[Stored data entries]
/-- R114, R119: an ENC3 appends the encoding of the next group; the closing command appends that of all that remains,
which for an ENC0 is nothing. -/
theorem advance_outputRight {c : SeqState} (hb : c.phase = .busy) (h : c.OutputRight) : (advance c).OutputRight := by
  obtain ⟨hmod, hle, hout⟩ := (SeqState.outputRight_of_busy hb).mp h
  have hsplit : encodeBytes c.inp = c.out ++ encodeBytes (c.inp.drop c.pos) :=
    hout ▸ encodeBytes_take_append_drop hmod hle
  have hrest : (c.inp.drop c.pos).length = c.inp.length - c.pos := List.length_drop
  obtain ⟨b0, b1, b2, t, hd⟩ | ⟨b0, b1, hd⟩ | ⟨b0, hd⟩ | hd := remaining_cases (c.inp.drop c.pos)
  · have hi := issue_full hd
    have htake : c.inp.take (c.pos + 3) = c.inp.take c.pos ++ [b0, b1, b2] := by
      rw [List.take_add, hd]
      rfl
    rw [hd, List.length_cons, List.length_cons, List.length_cons] at hrest
    rw [SeqState.outputRight_of_busy (by simp [hi])]
    simp only [advance_pos, advance_inp, advance_out, hi]
    refine ⟨by omega, by omega, ?_⟩
    rw [htake, encodeBytes_append (by rwa [List.length_take_of_le hle]), ← hout]
    simp
  · have hi := issue_two hd
    rw [SeqState.outputRight_of_done (by simp [hi]), advance_inp, advance_out, hsplit, hi, hd, encodeBytes_two]
  · have hi := issue_one hd
    rw [SeqState.outputRight_of_done (by simp [hi]), advance_inp, advance_out, hsplit, hi, hd, encodeBytes_one]
  · have hi := issue_none hd
    rw [SeqState.outputRight_of_done (by simp [hi]), advance_inp, advance_out, hsplit, hi, hd, encodeBytes_nil,
      emitted_zero]

/-- A write of the selected instance keeps every OUT right if the one written is. -/
theorem State.OutputsRight.setInst {s : State} (hs : s.OutputsRight) {d : SeqState} (hd : d.OutputRight) :
    (s.setInst d).OutputsRight := by
  intro c hm
  obtain hm | rfl := List.mem_or_eq_of_mem_set hm
  · exact hs c hm
  · exact hd

theorem exec_keeps_outputsRight {i : Instr} {s t : State} (hs : s.OutputsRight) (h : exec i s = .next t) :
    t.OutputsRight := by
  obtain ⟨r, rfl, -, -⟩ | ⟨bytes, c, -, -, -, -, rfl⟩ | ⟨-, c, hc, hb, rfl⟩ | ⟨bytes, r, -, rfl⟩ := exec_next h
  · exact hs
  · exact hs.setInst (beginMessage_outputRight bytes)
  · exact hs.setInst (advance_outputRight hb (hs c (List.mem_of_getElem? hc)))
  · simpa [State.OutputsRight] using hs

/-- Settles O52: a reset empties every OUT, and of the instructions only a START and a STEP write one. -/
theorem stepKeepsOutputsRight : Obligations.StepKeepsOutputsRight := by
  intro s t hs h
  obtain ⟨p, rest, -, rfl⟩ | ⟨k, m, rest, -, hx⟩ | ⟨k, -, -, hx⟩ | ⟨-, -, rfl⟩ := step_next h
  · intro c hm
    obtain ⟨-, -, rfl⟩ := List.mem_map.mp hm
    exact SeqState.reset_outputRight
  · exact exec_keeps_outputsRight (s := { s with agenda := rest, sel := k }) hs hx
  · exact exec_keeps_outputsRight (s := { s with sel := k }) hs hx
  · exact hs

/-! ### Length, alphabet and padding (R120 to R126) -/

/-- R120: each group, whole or not, gives four bytes. -/
theorem length_encodeBytes (x : Bytes) : (encodeBytes x).length = (x.length + 2) / 3 * 4 := by
  induction x using encodeBytes.induct with
  | case1 b0 b1 b2 t ih =>
    simp only [encodeBytes_full, List.length_append, List.length_cons, length_emitted, countField_gcw, ih]
    rw [if_neg (by decide)]
    omega
  | case2 | case3 => simp [length_emitted, countField_gcw]
  | case4 => simp

/-- Settles O36: the rounded-up quotient is zero for the empty input alone. -/
theorem encodeLength : Obligations.EncodeLength := by
  intro x
  rw [length_encodeBytes]
  refine ⟨rfl, Nat.mul_mod_left _ _, ?_⟩
  rw [← List.length_eq_zero_iff]
  omega

/-- R121, R122: an encoding is a row of LUT results and then the padding of its last group. -/
theorem encodeBytes_eq_data_append_pads (x : Bytes) :
    ∃ data : Bytes, (∀ b ∈ data, ∃ s : Sextet, b = lut s) ∧ encodeBytes x = data ++
      List.replicate (if x.length % 3 = 1 then 2 else if x.length % 3 = 2 then 1 else 0) pad := by
  induction x using encodeBytes.induct with
  | case1 b0 b1 b2 t ih =>
    obtain ⟨first, hfirst, -, hlut⟩ := dataBeforePadding (gcw 3 b0 b1 b2)
    obtain ⟨data, hdata, ht⟩ := ih
    have hall : emitted (group (gcw 3 b0 b1 b2)) = first := by
      rw [hfirst, group_three]
      exact List.append_nil first
    refine ⟨first ++ data, List.forall_mem_append.mpr ⟨hlut, hdata⟩, ?_⟩
    rw [encodeBytes_full, hall, ht, List.append_assoc]
    simp only [List.length_cons, Nat.add_assoc, Nat.reduceAdd, Nat.add_mod_right]
  | case2 b0 b1 =>
    obtain ⟨data, hdata, -, hlut⟩ := dataBeforePadding (gcw 2 b0 b1 0)
    exact ⟨data, hlut, by rw [encodeBytes_two, hdata, group_two]; rfl⟩
  | case3 b0 =>
    obtain ⟨data, hdata, -, hlut⟩ := dataBeforePadding (gcw 1 b0 0 0)
    exact ⟨data, hlut, by rw [encodeBytes_one, hdata, group_one]; rfl⟩
  | case4 => exact ⟨[], by simp, by simp⟩

/-- Settles O37: a byte stands among the data or in the padding. -/
theorem encodeStaysInAlphabet : Obligations.EncodeStaysInAlphabet := by
  intro x b hb
  obtain ⟨data, hdata, hx⟩ := encodeBytes_eq_data_append_pads x
  rw [hx] at hb
  exact (List.mem_append.mp hb).imp (hdata b) List.eq_of_mem_replicate

/-- Settles O38: LUT never answers PAD, so the data hold none. -/
theorem encodePadsOnlyAtTheEnd : Obligations.EncodePadsOnlyAtTheEnd := by
  intro x
  obtain ⟨data, hdata, hx⟩ := encodeBytes_eq_data_append_pads x
  refine ⟨data, fun hm => ?_, hx⟩
  obtain ⟨s, hs⟩ := hdata pad hm
  exact lut_ne_pad s hs.symm

/-- Settles O39: with no bytes left over, the suffix of padding is empty. -/
theorem wholeGroupsUnpadded : Obligations.WholeGroupsUnpadded := by
  intro x h
  obtain ⟨data, hdata, hx⟩ := encodePadsOnlyAtTheEnd x
  rw [hx, h]
  simpa using hdata

/-- R126: the first k groups of the output are the encoding of the first k groups of the input. -/
theorem take_encodeBytes {x : Bytes} {k : Nat} (h : 3 * k ≤ x.length) :
    (encodeBytes x).take (4 * k) = encodeBytes (x.take (3 * k)) := by
  have hlen : (encodeBytes (x.take (3 * k))).length = 4 * k := by
    rw [length_encodeBytes, List.length_take_of_le h]
    omega
  rw [encodeBytes_take_append_drop (Nat.mul_mod_right 3 k) h, List.take_left' hlen]

/-- Settles O40: the split, and the first groups of the output by the first groups of the input. -/
theorem encodeSplitsAtGroups : Obligations.EncodeSplitsAtGroups :=
  ⟨fun _ b ha => encodeBytes_append ha b,
    fun x y k hx hy hxy => by rw [take_encodeBytes hx, take_encodeBytes hy, hxy]⟩

/-! ### START and READ (R111 to R113, R116) -/

/-- R112: an input is within the limit exactly if it is not longer than a limit that is set. -/
theorem Config.accepts_iff (cfg : Config) (n : Nat) : cfg.accepts n = true ↔ ∀ m, cfg.maxInputLen = some m → n ≤ m := by
  unfold Config.accepts
  split <;> simp [*]

/-- An effect that the selected instance's record refuses is refused. -/
theorem exec_of_effect_error {i : Instr} {s : State} {c : SeqState} {r : Refusal} (hc : s.insts[s.sel]? = some c)
    (he : effect s.cfg c i = .error r) : exec i s = .refused r := by
  rw [exec_eq_conclude hc, he]
  rfl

● YOUR INSTRUCTIONS: Reproduce, word for word and in full, only the lines above that start at the line with "emitted_zero]" and run through the line with "to R126) -/", both ends included.

● REPLY:
      emitted_zero]

/-- A write of the selected instance keeps every OUT right if the one written is. -/
theorem State.OutputsRight.setInst {s : State} (hs : s.OutputsRight) {d : SeqState} (hd : d.OutputRight) :
    (s.setInst d).OutputsRight := by
  intro c hm
  obtain hm | rfl := List.mem_or_eq_of_mem_set hm
  · exact hs c hm
  · exact hd

theorem exec_keeps_outputsRight {i : Instr} {s t : State} (hs : s.OutputsRight) (h : exec i s = .next t) :
    t.OutputsRight := by
  obtain ⟨r, rfl, -, -⟩ | ⟨bytes, c, -, -, -, -, rfl⟩ | ⟨-, c, hc, hb, rfl⟩ | ⟨bytes, r, -, rfl⟩ := exec_next h
  · exact hs
  · exact hs.setInst (beginMessage_outputRight bytes)
  · exact hs.setInst (advance_outputRight hb (hs c (List.mem_of_getElem? hc)))
  · simpa [State.OutputsRight] using hs

/-- Settles O52: a reset empties every OUT, and of the instructions only a START and a STEP write one. -/
theorem stepKeepsOutputsRight : Obligations.StepKeepsOutputsRight := by
  intro s t hs h
  obtain ⟨p, rest, -, rfl⟩ | ⟨k, m, rest, -, hx⟩ | ⟨k, -, -, hx⟩ | ⟨-, -, rfl⟩ := step_next h
  · intro c hm
    obtain ⟨-, -, rfl⟩ := List.mem_map.mp hm
    exact SeqState.reset_outputRight
  · exact exec_keeps_outputsRight (s := { s with agenda := rest, sel := k }) hs hx
  · exact exec_keeps_outputsRight (s := { s with sel := k }) hs hx
  · exact hs

/-! ### Length, alphabet and padding (R120 to R126) -/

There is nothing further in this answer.